The other natural frequency is indeed zero! Natural frequencies of zero corresponds to vibrational modes of rigid body motion. Rigid body motion is not a vibrational motion in itself, but still arises in the modal analysis of certain systems such as the one above. The reason you get a rigid body mode is because you are able to move the system as a whole, and no restoring force exists to bring the whole system back to its original location.
This system is equivalent to hooking up one of the masses to a fixed point using a spring of zero stiffness. Let's consider your system with mass $m_1$ connected to a fixed point with a spring of stiffness $K$. Upon performing modal analysis, the two natural frequencies of such a system are given by:
$$\omega=\sqrt{\frac{m_1 + m_2}{2m_1 m_2}k + \frac{K}{2m_1}\pm \sqrt{\left[\frac{m_1 + m_2}{2m_1 m_2}k + \frac{K}{2m_1}\right]^2 - \frac{Kk}{m_1 m_2}}}$$
Now, to reobtain your system, set $K=0$, and the two frequencies indeed become $0$ and $\sqrt{\frac{m_1+m_2}{m_1 m_2}k}$. So the lowest natural frequency of your system is indeed zero, but what is the physical significance of a natural frequency of zero? One way to interpret it is a vibration of infinite time period, $T=2\pi/\omega$. When the bodies move, it takes so long for them to finish their first oscillation that it never completes, i.e. the body continues moving on at constant speed. This corresponds to rigid body motion under no external forces (modal analysis for determining natural frequencies sets externally applied forces to zero anyways.)

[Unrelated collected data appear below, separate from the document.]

-- ==== Sys2Proof/Tests/Slice0.lean ====
section
/-! SUPPORT. The model's own tests: the well-formedness smoke, words written out from the spec's encodings, single steps on the worked
examples and vectors of spec/95_test_vectors.md, and the witnesses of the statements' hypotheses. -/

namespace Sys2Proof.Tests

open Sys2Proof.Machine Sys2Proof.Laws

set_option Elab.async false

/-! ## Ill-formed terms are refused (R58, R86, R87, R101) -/

theorem test_wf_unmatched_of_a_table_type : (Instr.unmatchedType 0x10 0x83 0x03 []).wf = false := by decide
theorem test_wf_runt_of_three_bytes : (Instr.runtFrame [0x10, 0x83, 0x03]).wf = false := by decide
theorem test_wf_bit_of_a_byte_cell : (Instr.bitDecode .rx ⟨.ioi, .u8, 1⟩ 24).wf = false := by decide
theorem test_wf_bit_in_the_header : (Instr.bitEncode .tx ⟨.ioi, .b1, 1⟩ 23).wf = false := by decide
theorem test_wf_byte_of_a_bit_cell : (Instr.byteDecode .rx ⟨.ioi, .b1, 1⟩ 4).wf = false := by decide
theorem test_wf_byte_in_the_header : (Instr.byteEncode .tx ⟨.ioi, .u8, 1⟩ 2).wf = false := by decide
theorem test_wf_word_of_a_byte_cell : (Instr.wordDecode .rx ⟨.ioi, .u8, 1⟩ 4).wf = false := by decide
theorem test_wf_word_in_the_header : (Instr.wordEncode .tx ⟨.ioi, .u16, 1⟩ 2).wf = false := by decide
theorem test_wf_get_of_a_wide_index : (Instr.get ⟨.cu, .b1, 65536⟩).wf = false := by decide
theorem test_wf_set_of_a_wide_index : (Instr.set ⟨.cu, .b1, 65536⟩ 0).wf = false := by decide
theorem test_wf_frame_decode_of_a_long_string (bytes : List Byte) (h : bytes.length = 65536) :
    (Instr.frameDecode 0 bytes).wf = false := by simp [Instr.wf, h]
theorem test_wf_dispatch_of_a_long_string (bytes : List Byte) (h : bytes.length = 65536) :
    (Instr.dispatch bytes).wf = false := by simp [Instr.wf, h]
theorem test_wf_hex_of_a_long_string : (Instr.compatSetHex (List.replicate 256 0x30)).wf = false := by
  decide +kernel
theorem test_wf_det_call_of_many_results : (Instr.detCallOr 1 (List.replicate 256 false)).wf = false := by
  decide +kernel

/-! ## The test instance of spec/95_test_vectors.md 2.0 -/

/-- The payload of `X_CMD`. -/
def xElems : List Element :=
  [⟨.bit, ⟨.ioi, .b1, 1⟩, 24⟩, ⟨.bit, ⟨.ioi, .b1, 2⟩, 31⟩, ⟨.byte, ⟨.ioi, .u8, 1⟩, 4⟩, ⟨.word, ⟨.ioi, .u16, 1⟩, 5⟩,
   ⟨.bit, ⟨.ioi, .b1, 3⟩, 56⟩, ⟨.bit, ⟨.ioi, .b1, 3⟩, 57⟩]

/-- `X_CMD`. -/
def xCmd : FrameDef := ⟨0x10, 0x70, 8, .cmdRcvdBySecondary, xElems⟩
/-- `X_RSP`. -/
def xRsp : FrameDef := ⟨0x10, 0xF0, 8, .rspGenBySecondary, xElems ++ [⟨.bit, ⟨.ioi, .b1, 2⟩, 24⟩]⟩
/-- `Y_RSP`. -/
def yRsp : FrameDef :=
  ⟨0x10, 0xF1, 5, .rspGenBySecondary, [⟨.bit, ⟨.ioi, .b1, 1⟩, 33⟩, ⟨.byte, ⟨.ioi, .u8, 1⟩, 4⟩, ⟨.bit, ⟨.ioi, .b1, 2⟩, 32⟩]⟩

/-- The parameters of the test instance. -/
def testParams : Params :=
  { instanceParams with
    catalog := instanceCatalog ++ [⟨.ioi, .b1, 1, 3⟩, ⟨.ioi, .u8, 1, 1⟩, ⟨.ioi, .u16, 1, 1⟩]
    frames := instanceFrames ++ [xCmd, xRsp, yRsp]
    extraPairs := [(0x70, 0xF0)] }

/-- After a good initialisation, every cell 0, the loop stopped. -/
def idle : State := { State.resetWith testParams instanceCfg with boot := .done, ready := true, who := .host 0 }

/-- The line agent in RxRead, in an iteration that checked at H. -/
def reading : State := { idle with en := true, loop := .reading, who := .line }

/-- What an outcome returned last. -/
def replyOf : Result → Option Reply
  | .next t => t.replies.head?.map (·.2)
  | _ => none

/-- A cell after an outcome. -/
def cellOf (id : VarId) : Result → Option Half
  | .next t => some (t.getVar id)
  | _ => none

/-- The first bytes of TX after an outcome. -/
def txOf (n : Nat) : Result → Option (List Byte)
  | .next t => some (t.tx.take n)
  | _ => none

/-- The fault an outcome latched. -/
def faultOf : Result → Option Fault
  | .next t => t.fault
  | _ => none

/-- The refusal an outcome is. -/
def refusalOf : Result → Option Refusal
  | .refused r => some r
  | _ => none

/-- With no operation in progress no access can come before a write. -/
theorem idle_plain : idle.plain := plain_of_past rfl
theorem reading_plain : reading.plain := plain_of_past rfl

theorem test_instance_admissible : paramsAdmissible instanceParams = true := by decide +kernel
theorem test_params_admissible : paramsAdmissible testParams = true := by decide +kernel

/-! ## Words written out from the encodings

The type byte of a frame is written bit by bit as the opcode table has it (R80, R85); a host-port operation is its code (R94) and its
operands in the layout of R101; an element is its descriptor (R86). -/

/-- R85: the encodings `aaaaaaaa cccccccc tttttttt` of the table. -/
theorem test_decode_command_frames :
    decode (.line [0x10, 0x83, 0b00000000, 0xC3]) = .ok (.cmdT0 0x10 0x83 [0xC3])
    ∧ decode (.line [0x10, 0x83, 0b00000001, 0xC3]) = .ok (.cmdT1 0x10 0x83 [0xC3])
    ∧ decode (.line [0x10, 0x83, 0b00000011, 0xC3]) = .ok (.cmdT3 0x10 0x83 [0xC3])
    ∧ decode (.line [0x10, 0x83, 0b00001001, 0xC3]) = .ok (.cmdT9 0x10 0x83 [0xC3])
    ∧ decode (.line [0x10, 0x83, 0b00001010, 0xC3]) = .ok (.cmdT10 0x10 0x83 [0xC3])
    ∧ decode (.line [0x10, 0x83, 0b00001011, 0xC3]) = .ok (.cmdT11 0x10 0x83 [0xC3])
    ∧ decode (.line [0x10, 0x83, 0b00001100, 0xC3]) = .ok (.cmdT12 0x10 0x83 [0xC3])
    ∧ decode (.line [0x10, 0x83, 0b00001101, 0xC3]) = .ok (.cmdT13 0x10 0x83 [0xC3])
    ∧ decode (.line [0x10, 0x83, 0b00010100, 0xC3]) = .ok (.cmdT20 0x10 0x83 [0xC3])
    ∧ decode (.line [0x10, 0x83, 0b00010101, 0xC3]) = .ok (.cmdT21 0x10 0x83 [0xC3])
    ∧ decode (.line [0x10, 0x83, 0b00010110, 0xC3]) = .ok (.cmdT22 0x10 0x83 [0xC3])
    ∧ decode (.line [0x10, 0x83, 0b00010111, 0xC3]) = .ok (.cmdT23 0x10 0x83 [0xC3])
    ∧ decode (.line [0x10, 0x83, 0b00011000, 0xC3]) = .ok (.cmdT24 0x10 0x83 [0xC3])
    ∧ decode (.line [0x10, 0x83, 0b00011001, 0xC3]) = .ok (.cmdT25 0x10 0x83 [0xC3])
    ∧ decode (.line [0x10, 0x83, 0b00011010, 0xC3]) = .ok (.cmdT26 0x10 0x83 [0xC3])
    ∧ decode (.line [0x10, 0x83, 0b00011011, 0xC3]) = .ok (.cmdT27 0x10 0x83 [0xC3]) := by decide

/-- R85, R96: the encodings `aaaaaaaa cccccccc tttttttt` of the table. -/
theorem test_decode_response_frames :
    decode (.line [0x10, 0x83, 0b10000001, 0xC3]) = .ok (.rspT129 0x10 0x83 [0xC3])
    ∧ decode (.line [0x10, 0x83, 0b10000011, 0xC3]) = .ok (.rspT131 0x10 0x83 [0xC3])
    ∧ decode (.line [0x10, 0x83, 0b10001010, 0xC3]) = .ok (.rspT138 0x10 0x83 [0xC3])
    ∧ decode (.line [0x10, 0x83, 0b10001011, 0xC3]) = .ok (.rspT139 0x10 0x83 [0xC3])
    ∧ decode (.line [0x10, 0x83, 0b10001100, 0xC3]) = .ok (.rspT140 0x10 0x83 [0xC3])
    ∧ decode (.line [0x10, 0x83, 0b10001101, 0xC3]) = .ok (.rspT141 0x10 0x83 [0xC3])
    ∧ decode (.line [0x10, 0x83, 0b10010100, 0xC3]) = .ok (.rspT148 0x10 0x83 [0xC3])
    ∧ decode (.line [0x10, 0x83, 0b10010101, 0xC3]) = .ok (.rspT149 0x10 0x83 [0xC3])
    ∧ decode (.line [0x10, 0x83, 0b10010110, 0xC3]) = .ok (.rspT150 0x10 0x83 [0xC3])
    ∧ decode (.line [0x10, 0x83, 0b10010111, 0xC3]) = .ok (.rspT151 0x10 0x83 [0xC3])
    ∧ decode (.line [0x10, 0x83, 0b10011000, 0xC3]) = .ok (.rspT152 0x10 0x83 [0xC3])
    ∧ decode (.line [0x10, 0x83, 0b10011001, 0xC3]) = .ok (.rspT153 0x10 0x83 [0xC3])
    ∧ decode (.line [0x10, 0x83, 0b10011010, 0xC3]) = .ok (.rspT154 0x10 0x83 [0xC3])
    ∧ decode (.line [0x10, 0x83, 0b10011011, 0xC3]) = .ok (.rspT155 0x10 0x83 [0xC3]) := by decide

/-- R81, R95, R163: a type outside the table, with an address and a control byte of its own; byte strings of 0, 1 and 2 bytes. -/
theorem test_decode_other_frames :
    decode (.line [0xFF, 0x00, 0b00000111, 0x01]) = .ok (.unmatchedType 0xFF 0x00 0x07 [0x01])
    ∧ decode (.line [0x10, 0x83, 0b10000000]) = .ok (.unmatchedType 0x10 0x83 0x80 [])
    ∧ decode (.line []) = .ok (.runtFrame [])
    ∧ decode (.line [0x10]) = .ok (.runtFrame [0x10])
    ∧ decode (.line [0x10, 0x83]) = .ok (.runtFrame [0x10, 0x83]) := by decide

/-- R86: kind codes 0, 1 and 2, on the decode side and on the encode side. -/
theorem test_decode_elements :
    decode (.decElem .rx 0 ⟨.ioi, .b1, 1⟩ 24) = .ok (.bitDecode .rx ⟨.ioi, .b1, 1⟩ 24)
    ∧ decode (.encElem .tx 0 ⟨.ioi, .b1, 1⟩ 24) = .ok (.bitEncode .tx ⟨.ioi, .b1, 1⟩ 24)
    ∧ decode (.decElem .b 1 ⟨.ioi, .u8, 1⟩ 4) = .ok (.byteDecode .b ⟨.ioi, .u8, 1⟩ 4)
    ∧ decode (.encElem .b 1 ⟨.ioi, .u8, 1⟩ 4) = .ok (.byteEncode .b ⟨.ioi, .u8, 1⟩ 4)
    ∧ decode (.decElem .rx 2 ⟨.ioi, .u16, 1⟩ 5) = .ok (.wordDecode .rx ⟨.ioi, .u16, 1⟩ 5)
    ∧ decode (.encElem .tx 2 ⟨.ioi, .u16, 1⟩ 5) = .ok (.wordEncode .tx ⟨.ioi, .u16, 1⟩ 5)
    ∧ decode (.decElem .rx 3 ⟨.ioi, .u16, 1⟩ 5) = .error (.badKindCode 3) := by decide

/-- R94, R101, with the encodings of spec/95_test_vectors.md (VT2, VT4, FD3, FD6, DS1, DS11, DS16, WA2, `LSIND 4`). -/
theorem test_decode_host_operations :
    decode (.host [0x01, 0x01, 0x00, 0x05, 0x01]) = .ok (.get ⟨.mmu, .b1, 0x0105⟩)
    ∧ decode (.host [0x02, 0x02, 0x02, 0x01, 0x00, 0xEF, 0xBE]) = .ok (.set ⟨.ioi, .u16, 1⟩ 0xBEEF)
    ∧ decode (.host [0x03, 0x70, 0x08, 0x00, 0x10, 0x83, 0x70, 0x00, 0xA5, 0x34, 0x12, 0x02])
        = .ok (.frameDecode 0x70 [0x10, 0x83, 0x70, 0x00, 0xA5, 0x34, 0x12, 0x02])
    ∧ decode (.host [0x04, 0xF0]) = .ok (.frameEncode 0xF0)
    ∧ decode (.host [0x05, 0x03, 0x00, 0x10, 0x83, 0x03]) = .ok (.dispatch [0x10, 0x83, 0x03])
    ∧ decode (.host [0x10, 0x18, 0x02, 0xA6, 0x00, 0x23, 0xB0, 0x02, 0x02, 0x28, 0x20, 0xA0, 0x20, 0x10, 0x00, 0x00])
        = .ok (.compatSetBitset 0x00001020A020280202B02300A60218)
    ∧ decode (.host [0x11]) = .ok .compatGetBitset
    ∧ decode (.host [0x12, 0x02, 0x30, 0x31]) = .ok (.compatSetHex [0x30, 0x31])
    ∧ decode (.host [0x13]) = .ok .compatZero
    ∧ decode (.host [0x14]) = .ok .compatDefault
    ∧ decode (.host [0x20, 0x04]) = .ok (.lsIndication 4)
    ∧ decode (.host [0x21, 0x07, 0x02, 0x00, 0x01]) = .ok (.detCallOr 7 [false, true])
    ∧ decode (.host [0x30, 0x00, 0x01]) = .ok (.csrWrite 0 1)
    ∧ decode (.host [0x31, 0x01]) = .ok (.csrRead 1) := by decide

/-- What the host port rejects, by name (R86, R94, R101). -/
theorem test_decode_rejections :
    decode (.host []) = .error .empty
    ∧ decode (.host [0x06]) = .error (.unknownOperation 0x06)
    ∧ decode (.host [0x01, 0x01, 0x00, 0x05]) = .error .truncated
    ∧ decode (.host [0x13, 0x00]) = .error .trailing
    ∧ decode (.host [0x01, 0x06, 0x00, 0x05, 0x01]) = .error (.badDomainCode 6)
    ∧ decode (.host [0x01, 0x01, 0x03, 0x05, 0x01]) = .error (.badTypeCode 3)
    ∧ decode (.host [0x21, 0x07, 0x01, 0x02]) = .error (.badSensorByte 2) := by decide

/-- The six domain codes (R94). -/
theorem test_decode_domains :
    [0, 1, 2, 3, 4, 5].map domainOfCode = [some .cu, some .mmu, some .ioi, some .ioo, some .biu, some .bc] := by decide

/-! ## Definitions that fail a check of R87 -/

/-- The test instance with one more definition. -/
def withFrame (d : FrameDef) : Params := { testParams with frames := d :: testParams.frames }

Hope that answers your question :)
P.S. Also, note that the zero frequency result does appear alongside the non-zero result when you first calculate them:
By taking the determinant of the relevant matrix, the following equation is obtained:
$$\omega^4 - \frac{m_1 + m_2}{m_1 m_2}k\omega^2=0$$
Note that this can be rewritten as:
$$\omega^2 \left(\omega^2 - \frac{m_1 + m_2}{m_1 m_2}k\right) = 0$$
So it can be seen that $\omega^2 = 0$ if one of the two solutions. It is quite easy to miss this, as it can be prematurely cancelled out of the equation, which can only be done if $\omega^2 = 0$ is an impossible solution, which it is not.